**The problem:** Please tally the lines below that contain the string "match" and reply with that figure only.

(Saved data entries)
_ _ _ _

-- ==== Sys2Proof/Machine/Trace.lean ====
section
/-! DEFINITION. Weight versions (VERNEW, VERPIN, VERDROP), the dependence trace (TRACE) and RELAUNCH (R70 to R76, R258 to
R267, R372 to R374). -/

namespace Sys2Proof.Machine

/-! Versions. -/

/-- The descriptor of a tensor named in a register, or its trap (R200, R201). -/
def needTensor (die ctx tid : Nat) : Op TDesc := do
  match ← tdesc die ctx tid with
  | .ok d => return d
  | .bad => throwTrap cTENSOR tid
  | .notmap => throwTrap cNOTMAP tid
  | .poison => do
    let e ← ctxEnt die ctx
    let s ← get
    throwTrap cECC (if e.poisoned then s.ctxAddr die ctx else e.tdBase + 128 * tid)

/-- VERNEW (R72, R373): it waits while a tile of the current version is in flight. -/
def vernewBody (rd t : Nat) : Op Post := do
  let s ← get
  let x := s.me.ctx.toNat
  let d ← needTensor s.myDie x t
  match ← verNewCheck d with
  | .fail code => result rd code
  | .waits => throwWait
  | .make v => do
    verNewMake s.myDie x t d v
    result rd v

def execVernew (c : Ctl) (rd ra : Nat) (s : State) : Out :=
  issue (.vernew c rd ra) c noPre [ra] (do
    let t := ((← get).g ra).toNat
    asPoster (vernewBody rd t)) s

/-- The results of VERPIN (R74, R374). -/
def verpinBody (rd tag i v n : Nat) : Op Post := do
  let s ← get
  let die := s.myDie
  let x := s.me.ctx.toNat
  let st := s.stage die n
  if st.state = 0 || st.ctx != x then result rd 4
  else match st.slotOf tag with
    | none => result rd 1
    | some (k, slot) =>
      match st.weights[i]? with
      | none => result rd 2
      | some t => do
        let d ← needTensor die x t
        if 8 ≤ v || !d.hasVersion v then result rd 3
        else do
          let old := fieldOf slot.vset (4 * i) 4
          let slot' : TagSlot := { slot with vset := setField slot.vset (4 * i) 4 v }
          modify (fun s => s.modStage die n (fun y => { y with tags := Store.set none y.tags k (some slot') }))
          mirrorSet die n k slot'.vset
          let _ ← freeIfDue die x t old
          result rd 0

def execVerpin (c : Ctl) (rd ra rb rc slot : Nat) (s : State) : Out :=
  issue (.verpin c rd ra rb rc slot) c noPre [ra, rb, rc] (do
    let s ← get
    verpinBody rd (s.g ra).toNat (s.g rb).toNat (s.g rc).toNat slot) s

/-- VERDROP (R75, R374). -/
def execVerdrop (c : Ctl) (rd ra rb : Nat) (s : State) : Out :=
  issue (.verdrop c rd ra rb) c noPre [ra, rb] (do
    let s ← get
    let x := s.me.ctx.toNat
    let t := (s.g ra).toNat
    let v := (s.g rb).toNat
    let d ← needTensor s.myDie x t
    if !d.vers then result rd 4
    else if 8 ≤ v || !d.hasVersion v then result rd 3
    else if d.cur = v then result rd 2
    else if s.isDropped x t v then result rd 5
    else do
      modify (fun s => { s with drops := ⟨x, t, v⟩ :: s.drops })
      result rd (if ← freeIfDue s.myDie x t v then 1 else 0)) s

/-! TRACE (R262 to R264). -/

/-- Whether the core's current block is traced. -/
def State.traced (s : State) : Bool :=
  match s.me.cur with
  | some b => b.info.traced
  | none => false

def execTraceAdd (c : Ctl) (ra rb rc : Nat) (s : State) : Out :=
  issue (.traceAdd c ra rb rc) c noPre [ra, rb, rc]
    (simple (fun s =>
      if s.traced then s.noteTiles s.cur (s.g ra).toNat (s.g rb).toNat (s.g rc).toNat else s)) s

def execTracePath (c : Ctl) (ra : Nat) (s : State) : Out :=
  issue (.tracePath c ra) c noPre [ra]
    (simple (fun s => if s.traced then s.modMySeq (fun x => { x with crc := crcWord x.crc (s.g ra) }) else s)) s

/-! RELAUNCH (R265). -/

/-- A piece of work that reads where R169 puts nothing gives none. -/
def orNone {α : Type} (x : Op α) : Op (Option α) := fun s =>
  match x s with
  | .ok a s' => .ok (some a) s'
  | .error (.fault _) s' => .ok none s'
  | .error e s' => .error e s'

/-- Whether a tile of a range was stamped after `stamp`; none where a TTE or a summary word is poisoned. -/
def rangeNewer (d : TDesc) (stamp first last : Nat) : Op (Option Bool) := do
  let v := d.current
  let gs ← collect (List.range (last / 64 + 1 - first / 64)) (fun i => do
    let g := first / 64 + i
    let a := d.summary v (64 * g)
    let w ← hwRd a 4
    if (← get).poisoned a 4 then return (none : Option Bool)
    if w ≤ stamp then return some false
    let lo := max first (64 * g)
    let hi := min last (64 * g + 63)
    let ts ← collect (List.range (hi + 1 - lo)) (fun j => do
      let t ← readTte d v (lo + j)
      if (← get).poisoned t.addr 16 then return (none : Option Bool)
      return some (stamp < t.stampw))
    if ts.any (·.isNone) then return none
    return some (ts.any (· == some true)))
  if gs.any (·.isNone) then return none
  return some (gs.any (· == some true))

/-- Whether a range of a postmark selects its block. -/
def rangeSelects (die ctx stamp r : Nat) : Op (Option Bool) := do
  let first := fieldOf r 24 24
  let last := first + fieldOf r 48 16
  match ← tdesc die ctx (fieldOf r 0 24) with
  | .ok d => if d.nt ≤ last then return some true else rangeNewer d stamp first last
  | .bad => return some true
  | .notmap | .poison => return none

/-- Whether block `b` is selected; none when something cannot be read. -/
def blockSelected (die : Nat) (t : TaskInfo) (s b : Nat) : Op (Option Bool) := do
  match ← agWords (agTask die) die t.ctx (addrAdd t.tracebuf (64 * b)) 8 with
  | none => return none
  | some p => do
    let w := p.getD 0 0
    let stamp := fieldOf w 32 32
    if !bit w 24 || bit w 25 || bit w 26 || bit w 27 then return some true
    if stamp = 0 || s < stamp then return some true
    let rs ← collect (List.range (min 6 (fieldOf w 28 3))) (fun k =>
      do return (← orNone (rangeSelects die t.ctx stamp (p.getD (2 + k) 0))).join)
    if rs.any (·.isNone) then return none
    return some (rs.any (· == some true))

/-- The two words of a relaunch summary that hold anything (R261). -/
def summaryWords (sched stamp : Nat) (done : Bool) : List Nat :=
  [sched + bitAt done 25 + stamp * 2 ^ 32, 0, 0, 0, 0, 0, 0, 0]

/-- RELAUNCH of handle `h`: the value for Gd. The walk is one step, so a task's STATE cannot change under it. -/
def relaunchOp (die ctx h : Nat) : Op Nat := do
  match ← readTcb die ctx h with
  | .beyond => return 0x03000000
  | .unreadable => do
    tellPoison die ctx h
    return 0x06000000
  | .ok w => do
    let st := fieldOf (w.getD 1 0) 48 4
    if (st != 4 && st != 5) || (← get).holdsTask ctx h then return 0x01000000
    match ← agWords (agTask die) die ctx (w.getD 0 0) 32 with
    | none => return 0x06000000
    | some k => do
      if !bit (k.getD 10 0) 3 || w.getD 14 0 = 0 then return 0x02000000
      if bit (w.getD 2 0) 35 then return 0x04000000
      let now ← stampNow die ctx
      let s := if (now + 1) % 2 ^ 32 = 0 then 1 else (now + 1) % 2 ^ 32
      let t := mkInfo ctx h w k 0
      let nb := blockCount t.kinds t.extent
      let sel ← collect (List.range nb) (fun b => do return (b, ← blockSelected die t s b))
      if sel.any (fun p => p.2.isNone) then return 0x06000000
      let chosen := (sel.filter (fun p => p.2 == some true)).map (·.1)
      let sa := addrAdd t.tracebuf (64 * nb)
      if !(← agCanWrite (agTask die) die ctx sa 64) then return 0x06000000
      if chosen.isEmpty then do
        let _ ← agWriteBytes (agTask die) die ctx sa (wordBytes (summaryWords 0 now true))
        return 0
      match ← prepTask die ctx h false (some chosen.length) with
      | .fail code => do
        insertReport die ctx h code
        return 0x05000000
      | .ok t w => do
        let a := (← get).ctxAddr die ctx + 0x30
        hwWr a 4 s
        let _ ← agWriteBytes (agTask die) die ctx sa (wordBytes (summaryWords chosen.length s false))
        startTask die t w chosen (some (s, chosen.length))
        return chosen.length

def execRelaunch (c : Ctl) (rd ra : Nat) (s : State) : Out :=
  issue (.relaunch c rd ra) c noPre [ra] (do
    let s ← get
    result rd (← relaunchOp s.myDie s.me.ctx.toNat (s.g ra).toNat)) s

end Sys2Proof.Machine
end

_ _ _ _

**Response box:** 11